■ **Task prompt**:
Would you write out the entries below, every one of them, exactly?

**********

-- ==== Sys2Proof/WellFormed.lean ====
section
/-! DEFINITION. Which instructions the decoder can answer (30_encoding R76, R82). -/

namespace Sys2Proof

open Sys2Proof.Machine

/-- An instruction is well-formed when some input decodes to it. Every operand of a command word has its own field
(R72, R73), also `PAR = 01` and the zeros, which decode and fault at acceptance (R86), so commands always are.
A `CR` or an `LF` is never data, since its own class comes first (R82). -/
def Instr.wellFormed : Instr → Bool
  | .configure _ _ _ _ => true
  | .recvLine _ _ => true
  | .rxbCr => true
  | .rxbLf => true
  | .rxbBs => true
  | .rxbDel => true
  | .rxbData c => c != byteCR && c != byteLF

/-- Well-formed at a write index: `RXB_BS` and `RXB_DEL` exist only when `IDX > 0`, and then those two bytes are
never data (R82, rows 3 to 5). -/
def Instr.wellFormedAt (idx : Half) : Instr → Bool
  | .configure _ _ _ _ => true
  | .recvLine _ _ => true
  | .rxbCr => true
  | .rxbLf => true
  | .rxbBs => idx != 0#16
  | .rxbDel => idx != 0#16
  | .rxbData c =>
    c != byteCR && c != byteLF && (idx == 0#16 || (c != byteBS && c != byteDEL))

end Sys2Proof
end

**********

■ **Final answer**:
-- ==== Sys2Proof/WellFormed.lean ====
section
/-! DEFINITION. Which instructions the decoder can answer (30_encoding R76, R82). -/

namespace Sys2Proof

open Sys2Proof.Machine

/-- An instruction is well-formed when some input decodes to it. Every operand of a command word has its own field
(R72, R73), also `PAR = 01` and the zeros, which decode and fault at acceptance (R86), so commands always are.
A `CR` or an `LF` is never data, since its own class comes first (R82). -/
def Instr.wellFormed : Instr → Bool
  | .configure _ _ _ _ => true
  | .recvLine _ _ => true
  | .rxbCr => true
  | .rxbLf => true
  | .rxbBs => true
  | .rxbDel => true
  | .rxbData c => c != byteCR && c != byteLF

/-- Well-formed at a write index: `RXB_BS` and `RXB_DEL` exist only when `IDX > 0`, and then those two bytes are
never data (R82, rows 3 to 5). -/
def Instr.wellFormedAt (idx : Half) : Instr → Bool
  | .configure _ _ _ _ => true
  | .recvLine _ _ => true
  | .rxbCr => true
  | .rxbLf => true
  | .rxbBs => idx != 0#16
  | .rxbDel => idx != 0#16
  | .rxbData c =>
    c != byteCR && c != byteLF && (idx == 0#16 || (c != byteBS && c != byteDEL))

end Sys2Proof
end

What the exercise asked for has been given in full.